══ SUPPLIED RECORDS ══
/-- From R264, R268, R278, R279, R287, R470: an owner performs an access in its turn: a load answers with the bytes as they are and writes
nothing, but that a byte in the place of a skim entry may be the entry's (R242); a store writes exactly its bytes, all at one point, one of
several granules, such as a line, once no queue stands at any of them; an atomic, and a store of one granule behind one, joins the queue
of its granule; a load or store that meets an error mark is refused and writes nothing. Accesses of the own slice take the step of remote
ones, log entry 7, and an error that arises after an access has issued is log entry 125. -/
def Obligations.OwnersPerform : Prop :=
  ∀ s i a, (i = .remoteAccessRequest ∧ a.proxied = false ∨ i = .proxiedAccessRequest ∧ a.proxied = true) →
    s.msg (s.arg 0) = some (.access a) → a.pod = none → s.mayArrive (s.arg 0) (.access a) = true → s.accessReady (s.arg 0) a = true →
    let u := (s.unsend (s.arg 0)).countLine a.key
    let mem (n : Nat) : Line := BitVec.ofNat 512 (s.readN a.key n)
    (∀ n, a.kind = .load ∨ a.kind = .loadResv → s.marked a = some n → Happens i s (u.refuse a n)) ∧
    (∀ mask data n, a.kind = .store mask data → s.marked a = some n → (∀ g, granulesOf a.key a.bytes mask = [g] → s.granQ g = []) →
      FMap.get 0 s.netMarks (s.arg 0) = 0 → Happens i s (u.refuse a n)) ∧
    (a.kind = .load → s.marked a = none → s.overlays a.key a.bytes = [] → Happens i s (u.respond a (mem a.bytes) true)) ∧
    (a.kind = .loadResv → s.marked a = none → s.overlays a.key a.bytes = [] →
      Happens i s ((u.reserve a.key a.taskh.toNat).respond a (mem a.bytes) true) ∧
      (u.reserve a.key a.taskh.toNat).holdsPair (a.key / 8) a.taskh.toNat = true) ∧
    (a.kind = .load → s.marked a = none → ∃ (v : Nat) (t : State), Happens i s (t.respond a (BitVec.ofNat 512 v) true) ∧ t.mem = s.mem ∧ t.cores = s.cores ∧
      ∀ j < a.bytes, BitVec.ofNat 8 (v / 256 ^ j) = s.byte (a.key + j) ∨
        ∃ o ∈ s.overlays a.key a.bytes, ∃ m < 3, ∃ b, o.1.getD m none = some b ∧ b ≤ a.key + j ∧ a.key + j < b + 32 ∧
          BitVec.ofNat 8 (v / 256 ^ j) = BitVec.ofNat 8 (o.2.toNat / 256 ^ (32 * m + (a.key + j - b)))) ∧
    (∀ mask data, a.kind = .store mask data →
      (s.marked a = none → (∀ g, granulesOf a.key a.bytes mask = [g] → s.granQ g = []) → ∃ t : State, Happens i s t ∧
        ∀ x, t.byte x = if a.key ≤ x ∧ x < a.key + a.bytes ∧ mask.getLsbD (x - a.key) = true
          then BitVec.ofNat 8 (data.toNat / 256 ^ (x - a.key)) else s.byte x) ∧
      (1 < (granulesOf a.key a.bytes mask).length → ∀ g ∈ granulesOf a.key a.bytes mask, s.granQ g = []) ∧
      ∀ g, granulesOf a.key a.bytes mask = [g] → s.granQ g ≠ [] → a.key / 8 = g → ∃ t : State, Happens i s t ∧ t.mem = s.mem ∧
        t.granQ g = s.granQ g ++ [⟨a.msg, a, .waiting⟩]) ∧
    ((∃ op dbl v c, a.kind = .amo op dbl v c) ∨ (∃ dbl v p, a.kind = .sc dbl v p) → ∃ t : State, Happens i s t ∧ t.mem = s.mem ∧
      t.granQ (a.key / 8) = s.granQ (a.key / 8) ++ [⟨a.msg, a, .waiting⟩])
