/-! ## setThr -/

@[simp] theorem State.setThr_mem (t : Thread) : (s.setThr t).mem = s.mem := rfl
@[simp] theorem State.setThr_quads (t : Thread) : (s.setThr t).quads = s.quads := rfl
@[simp] theorem State.setThr_skims (t : Thread) : (s.setThr t).skims = s.skims := rfl
@[simp] theorem State.setThr_trapvec (t : Thread) : (s.setThr t).trapvec = s.trapvec := rfl
@[simp] theorem State.setThr_wdog (t : Thread) : (s.setThr t).wdog = s.wdog := rfl
@[simp] theorem State.setThr_cw (t : Thread) : (s.setThr t).cw = s.cw := rfl
@[simp] theorem State.setThr_gran (t : Thread) : (s.setThr t).gran = s.gran := rfl
@[simp] theorem State.setThr_resv (t : Thread) : (s.setThr t).resv = s.resv := rfl
@[simp] theorem State.setThr_poison (t : Thread) : (s.setThr t).poison = s.poison := rfl
@[simp] theorem State.setThr_remap (t : Thread) : (s.setThr t).remap = s.remap := rfl
@[simp] theorem State.setThr_regionCnt (t : Thread) : (s.setThr t).regionCnt = s.regionCnt := rfl
@[simp] theorem State.setThr_chanMap (t : Thread) : (s.setThr t).chanMap = s.chanMap := rfl
@[simp] theorem State.setThr_evict (t : Thread) : (s.setThr t).evict = s.evict := rfl
@[simp] theorem State.setThr_images (t : Thread) : (s.setThr t).images = s.images := rfl
@[simp] theorem State.setThr_l2walk (t : Thread) : (s.setThr t).l2walk = s.l2walk := rfl
@[simp] theorem State.setThr_net (t : Thread) : (s.setThr t).net = s.net := rfl
@[simp] theorem State.setThr_nextMsg (t : Thread) : (s.setThr t).nextMsg = s.nextMsg := rfl
@[simp] theorem State.setThr_engLast (t : Thread) : (s.setThr t).engLast = s.engLast := rfl
@[simp] theorem State.setThr_countAt (t : Thread) : (s.setThr t).countAt = s.countAt := rfl
@[simp] theorem State.setThr_wideNets (t : Thread) : (s.setThr t).wideNets = s.wideNets := rfl
@[simp] theorem State.setThr_hostQ (t : Thread) : (s.setThr t).hostQ = s.hostQ := rfl
@[simp] theorem State.setThr_tier (t : Thread) : (s.setThr t).tier = s.tier := rfl
@[simp] theorem State.setThr_rings (t : Thread) : (s.setThr t).rings = s.rings := rfl
@[simp] theorem State.setThr_ringWrites (t : Thread) : (s.setThr t).ringWrites = s.ringWrites := rfl
@[simp] theorem State.setThr_deliveries (t : Thread) : (s.setThr t).deliveries = s.deliveries := rfl
@[simp] theorem State.setThr_xfers (t : Thread) : (s.setThr t).xfers = s.xfers := rfl
@[simp] theorem State.setThr_xseq (t : Thread) : (s.setThr t).xseq = s.xseq := rfl
@[simp] theorem State.setThr_groups (t : Thread) : (s.setThr t).groups = s.groups := rfl
@[simp] theorem State.setThr_groupLaunch (t : Thread) : (s.setThr t).groupLaunch = s.groupLaunch := rfl
@[simp] theorem State.setThr_collIn (t : Thread) : (s.setThr t).collIn = s.collIn := rfl
@[simp] theorem State.setThr_collSt (t : Thread) : (s.setThr t).collSt = s.collSt := rfl
@[simp] theorem State.setThr_dieTimes (t : Thread) : (s.setThr t).dieTimes = s.dieTimes := rfl
@[simp] theorem State.setThr_pkgTimes (t : Thread) : (s.setThr t).pkgTimes = s.pkgTimes := rfl
@[simp] theorem State.setThr_dispatch (t : Thread) : (s.setThr t).dispatch = s.dispatch := rfl
@[simp] theorem State.setThr_spawned (t : Thread) : (s.setThr t).spawned = s.spawned := rfl
@[simp] theorem State.setThr_away (t : Thread) : (s.setThr t).away = s.away := rfl
@[simp] theorem State.setThr_coreImgs (t : Thread) : (s.setThr t).coreImgs = s.coreImgs := rfl
@[simp] theorem State.setThr_faultQ (t : Thread) : (s.setThr t).faultQ = s.faultQ := rfl
@[simp] theorem State.setThr_launches (t : Thread) : (s.setThr t).launches = s.launches := rfl
@[simp] theorem State.setThr_workQ (t : Thread) : (s.setThr t).workQ = s.workQ := rfl
@[simp] theorem State.setThr_devQ (t : Thread) : (s.setThr t).devQ = s.devQ := rfl
@[simp] theorem State.setThr_ovf (t : Thread) : (s.setThr t).ovf = s.ovf := rfl
@[simp] theorem State.setThr_waiting (t : Thread) : (s.setThr t).waiting = s.waiting := rfl
@[simp] theorem State.setThr_completions (t : Thread) : (s.setThr t).completions = s.completions := rfl
@[simp] theorem State.setThr_rrNext (t : Thread) : (s.setThr t).rrNext = s.rrNext := rfl
@[simp] theorem State.setThr_lastArb (t : Thread) : (s.setThr t).lastArb = s.lastArb := rfl
@[simp] theorem State.setThr_outputs (t : Thread) : (s.setThr t).outputs = s.outputs := rfl
@[simp] theorem State.setThr_pci (t : Thread) : (s.setThr t).pci = s.pci := rfl
@[simp] theorem State.setThr_groupSlot (t : Thread) : (s.setThr t).groupSlot = s.groupSlot := rfl
@[simp] theorem State.setThr_ports (t : Thread) : (s.setThr t).ports = s.ports := rfl
@[simp] theorem State.setThr_bonds (t : Thread) : (s.setThr t).bonds = s.bonds := rfl
@[simp] theorem State.setThr_podOut (t : Thread) : (s.setThr t).podOut = s.podOut := rfl
@[simp] theorem State.setThr_podSent (t : Thread) : (s.setThr t).podSent = s.podSent := rfl
@[simp] theorem State.setThr_sendQ (t : Thread) : (s.setThr t).sendQ = s.sendQ := rfl
@[simp] theorem State.setThr_chain (t : Thread) : (s.setThr t).chain = s.chain := rfl
@[simp] theorem State.setThr_chainNext (t : Thread) : (s.setThr t).chainNext = s.chainNext := rfl
@[simp] theorem State.setThr_chainSlot (t : Thread) : (s.setThr t).chainSlot = s.chainSlot := rfl
@[simp] theorem State.setThr_bring (t : Thread) : (s.setThr t).bring = s.bring := rfl
@[simp] theorem State.setThr_ckpt (t : Thread) : (s.setThr t).ckpt = s.ckpt := rfl
@[simp] theorem State.setThr_debt (t : Thread) : (s.setThr t).debt = s.debt := rfl
@[simp] theorem State.setThr_swap (t : Thread) : (s.setThr t).swap = s.swap := rfl
@[simp] theorem State.setThr_adaptive (t : Thread) : (s.setThr t).adaptive = s.adaptive := rfl
@[simp] theorem State.setThr_topo (t : Thread) : (s.setThr t).topo = s.topo := rfl
@[simp] theorem State.setThr_nonce (t : Thread) : (s.setThr t).nonce = s.nonce := rfl
@[simp] theorem State.setThr_places (t : Thread) : (s.setThr t).places = s.places := rfl
@[simp] theorem State.setThr_netMarks (t : Thread) : (s.setThr t).netMarks = s.netMarks := rfl
@[simp] theorem State.setThr_gives (t : Thread) : (s.setThr t).gives = s.gives := rfl
@[simp] theorem State.setThr_slotCubes (t : Thread) : (s.setThr t).slotCubes = s.slotCubes := rfl
@[simp] theorem State.setThr_podParts (t : Thread) : (s.setThr t).podParts = s.podParts := rfl
@[simp] theorem State.setThr_nonceMask (t : Thread) : (s.setThr t).nonceMask = s.nonceMask := rfl
@[simp] theorem State.setThr_asks (t : Thread) : (s.setThr t).asks = s.asks := rfl
@[simp] theorem State.setThr_podIn (t : Thread) : (s.setThr t).podIn = s.podIn := rfl
@[simp] theorem State.setThr_hostIn (t : Thread) : (s.setThr t).hostIn = s.hostIn := rfl
@[simp] theorem State.setThr_flash (t : Thread) : (s.setThr t).flash = s.flash := rfl
@[simp] theorem State.setThr_running (t : Thread) : (s.setThr t).running = s.running := rfl
@[simp] theorem State.setThr_cycle (t : Thread) : (s.setThr t).cycle = s.cycle := rfl
@[simp] theorem State.setThr_scr4 (t : Thread) : (s.setThr t).scr4 = s.scr4 := rfl
@[simp] theorem State.setThr_pod8 (t : Thread) : (s.setThr t).pod8 = s.pod8 := rfl
@[simp] theorem State.setThr_cur (t : Thread) : (s.setThr t).cur = s.cur := rfl
@[simp] theorem State.setThr_args (t : Thread) : (s.setThr t).args = s.args := rfl
@[simp] theorem State.setThr_agenda (t : Thread) : (s.setThr t).agenda = s.agenda := rfl
@[simp] theorem State.setThr_issueQ (t : Thread) : (s.setThr t).issueQ = s.issueQ := rfl
@[simp] theorem State.setThr_fresh (t : Thread) : (s.setThr t).fresh = s.fresh := rfl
═══
Read the entries and select each line where the word "granulesOf" is found.

    (∀ mask data n, a.kind = .store mask data → s.marked a = some n → (∀ g, granulesOf a.key a.bytes mask = [g] → s.granQ g = []) →
      (s.marked a = none → (∀ g, granulesOf a.key a.bytes mask = [g] → s.granQ g = []) → ∃ t : State, Happens i s t ∧
      (1 < (granulesOf a.key a.bytes mask).length → ∀ g ∈ granulesOf a.key a.bytes mask, s.granQ g = []) ∧
      ∀ g, granulesOf a.key a.bytes mask = [g] → s.granQ g ≠ [] → a.key / 8 = g → ∃ t : State, Happens i s t ∧ t.mem = s.mem ∧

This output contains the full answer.